INSTRUCTIONS FOR THE TASK
Only these lines of the data below are wanted: the one with "holds : lateHold", the one with "structure OnlyCtx (c", and any lines between them, each repeated exactly.

EXERCISE DATA
-- ==== Sys2Proof/Certificates/Slice0/Obligations.lean ====
section
/-! DEFINITION. The statements for the provers, and the words they are said in. -/

namespace Sys2Proof.Claims

open Sys2Proof Sys2Proof.Machine

/-! ### Requests of the write ports, fault records and the log -/

/-- A request of a write port without its tag and time. -/
def bare : WrReq → WrReq
  | .wr line far c mask data => .wr line far c mask data
  | .afadd _ line far c lanes adds w _ => .afadd 0 line far c lanes adds w 0
  | .flush _ w _ => .flush 0 w 0

/-- What a write port has been asked to send: requests that no response has ended, and those that wait for a tag. -/
def asks (p : Port) : List WrReq := (p.wr ++ p.wrWait).map bare

/-- The requests that bay b's port gets for some writes of a context: its share of the window lines, dealt to the ports in turn from the
first, then one FLUSH where it has any (R203, R205). -/
def posts (s : State) (c : Ctx) (w : Owner) (ports : List Bay) (spans : List Range) (ws : List Wr) (b : Bay) : List WrReq :=
  let ls := (deal ports (wrLines ws)).filter (·.1 == b)
  ls.map (fun x => .wr x.2.1 (tierIn s c true spans x.2.1) c x.2.2.1 x.2.2.2) ++ if ls.isEmpty then [] else [.flush 0 w 0]

/-- The same for the adds of an ATOMADD (R203, R207). -/
def adds (s : State) (c : Ctx) (seq : BitVec 8) (ports : List Bay) (spans : List Range) (w : List (Nat × Word)) (b : Bay) : List WrReq :=
  ((deal ports (addLines w)).filter (·.1 == b)).map fun x =>
    .afadd 0 x.2.1 (tierIn s c true spans x.2.1) c x.2.2.1 x.2.2.2 (.op c seq) 0

/-- The window ranges of some spans. -/
def winRanges (l : List (Nat × Nat)) : List Range := l.map fun x => ⟨true, x.1, x.2⟩

/-- The record of a fault at the time of `t` (R231): the first one since the record was cleared, or a fatal one over a milder one, takes
the record; any other is counted. -/
def FaultNoted (s t : State) (c : Ctx) (code : Nat) (cls : BitVec 3) (q : QSel) (idx aux : Nat) : Prop :=
  let f := (s.cx c).fault
  let up : BitVec 16 := if f.count = 0xFFFF then 0xFFFF else f.count + 1
  (t.cx c).fault =
    if f.code = 0 ∨ f.cls.toNat < 2 ∧ 2 ≤ cls.toNat then
      { code := BitVec.ofNat 8 code, cls := cls, prioQ := q == .prio, index := BitVec.ofNat 16 idx, aux := BitVec.ofNat 32 aux,
        time := BitVec.ofNat 64 (timebase t), count := if f.code = 0 then 0 else up }
    else { f with count := up }

/-- A source is in the log with the time of `t`, when the log has room (R276, R277). -/
def Logged (s t : State) (code typ id : Nat) : Prop :=
  (∃ i, s.ras.log.get i = none) → ∃ i e, t.ras.log.get i = some e ∧ e.code = BitVec.ofNat 8 code ∧ e.typ = BitVec.ofNat 4 typ ∧
    e.id = BitVec.ofNat 32 id ∧ e.last = BitVec.ofNat 64 (timebase t)

/-! ### Dispatch -/

/-- The instruction rows: opcode, context and queue. -/
def instRow : Instr → Option (Nat × Ctx × QSel)
  | .raise c q => some (0x01, c, q)
  | .gather c q => some (0x02, c, q)
  | .pass c q => some (0x03, c, q)
  | .seed c q => some (0x04, c, q)
  | .drain c q => some (0x05, c, q)
  | .fold c q => some (0x06, c, q)
  | .blend c q => some (0x07, c, q)
  | .reduce c q => some (0x08, c, q)
  | .topk c q => some (0x09, c, q)
  | .norm c q => some (0x0A, c, q)
  | .root c q => some (0x0B, c, q)
  | .rough c q => some (0x0C, c, q)
  | .mask c q => some (0x0D, c, q)
  | .csr c q => some (0x0E, c, q)
  | .copy c q => some (0x10, c, q)
  | .send c q => some (0x11, c, q)
  | .recv c q => some (0x12, c, q)
  | .atomAdd c q => some (0x13, c, q)
  | .wait c q => some (0x18, c, q)
  | .signal c q => some (0x19, c, q)
  | .fence c q => some (0x1A, c, q)
  | .loop c q => some (0x1B, c, q)
  | .lock c q => some (0x1C, c, q)
  | .unlock c q => some (0x1D, c, q)
  | .mark c q => some (0x20, c, q)
  | .watch c q => some (0x21, c, q)
  | .scrub c q => some (0x22, c, q)
  | .flags c q => some (0x23, c, q)
  | .scale c q => some (0x24, c, q)
  | .endProg c q => some (0x3F, c, q)
  | _ => none

/-- The queue's next instruction is `w` of opcode `k`; it passes every check and nothing holds it, as a lock member sees memory. -/
structure Ready (s : State) (c : Ctx) (q : QSel) (k : Nat) (w : Inst) : Prop where
  next : nextInst s c q = some w
  opcode : iOpc w = k
  runs : canDispatch s c q = true
  turn : q = .main → dispatchable s c .prio = false
  free : preHold s c q w = false
  checks : checkInst (memberView s c q) c q w = none
  holds : lateHold s (memberView s c q) c q w = false

/-- The instruction of the same kind fails a check with this code and position. -/
structure Failing (s : State) (c : Ctx) (q : QSel) (k : Nat) (w : Inst) (code aux : Nat) : Prop where
  next : nextInst s c q = some w
  opcode : iOpc w = k
  runs : canDispatch s c q = true
  turn : q = .main → dispatchable s c .prio = false
  free : preHold s c q w = false
  checks : checkInst (memberView s c q) c q w = some (code, aux)

/-- Contexts other than `c`, staging, the tile banks and the protection set-up are as before. -/
structure OnlyCtx (c : Ctx) (s t : State) : Prop where
  others : ∀ d, d ≠ c → t.cx d = s.cx d
  staging : t.staging = s.staging
  banks : ∀ b, (t.by b).bank0.mem = (s.by b).bank0.mem ∧ (t.by b).bank1.mem = (s.by b).bank1.mem
  prot : t.prot = s.prot

/-- Semaphores, sticky flags, cullet counters, mask slots and the rough-out set are as before. -/
structure SameValues (x y : CtxState) : Prop where
  sem : y.sem = x.sem
  sticky : y.sticky = x.sticky
  cullet : y.cullet = x.cullet
  masks : y.masks = x.masks
  rough : y.rough = x.rough

/-- An operation of an instruction: identity, opcode, word, and the descriptors and MARK fields copied at dispatch; a lock member copies
its descriptors from memory as it sees it (R162). -/
structure OpOf (s : State) (c : Ctx) (q : QSel) (w : Inst) (o : Op) : Prop where
  ctx : o.ctx = c
  queue : o.q = q
  seq : o.seq = (s.cx c).seq
  word : o.word = w
  opc : o.opc = iOpc w
  layer : o.layer = (s.qu c q).layer.toNat
  oper : o.oper = (s.qu c q).oper.toNat
  da : (useOfInst w).da = true → o.da = descAt (memberView s c q) c (iDA w)
  db : (useOfInst w).db = true → o.db = descAt (memberView s c q) c (iDB w)
  dO : (useOfInst w).dO = true → o.dO = descAt (memberView s c q) c (iDO w)
  dx : (useOfInst w).dx = true → o.dx = descAt (memberView s c q) c (iDX w)

/-- The rows whose operation waits for a unit after its dispatch. -/
def waitsForUnit : Instr → Bool
  | .raise _ _ | .pass _ _ | .seed _ _ | .drain _ _ | .fold _ _ | .rough _ _ | .blend _ _ | .reduce _ _ | .topk _ _
  | .norm _ _ | .mask _ _ | .csr _ _ | .copy _ _ | .scale _ _ | .scrub _ _ => true
  | _ => false

/-- The bay whose entry or port a command names; a build of fewer bays has no such entry and no such port (R23, R24). -/
def bayNamed : Instr → Option Bay
  | .bayGrant b _ | .rdata b _ _ _ | .aack b _ _ | .fack b _ _ | .portTmoExpiry b _ _ => some b
  | _ => none

end Sys2Proof.Claims

open Sys2Proof Sys2Proof.Machine Sys2Proof.Claims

RESPONSE TO THIS EXERCISE
  holds : lateHold s (memberView s c q) c q w = false

/-- The instruction of the same kind fails a check with this code and position. -/
structure Failing (s : State) (c : Ctx) (q : QSel) (k : Nat) (w : Inst) (code aux : Nat) : Prop where
  next : nextInst s c q = some w
  opcode : iOpc w = k
  runs : canDispatch s c q = true
  turn : q = .main → dispatchable s c .prio = false
  free : preHold s c q w = false
  checks : checkInst (memberView s c q) c q w = some (code, aux)

/-- Contexts other than `c`, staging, the tile banks and the protection set-up are as before. -/
structure OnlyCtx (c : Ctx) (s t : State) : Prop where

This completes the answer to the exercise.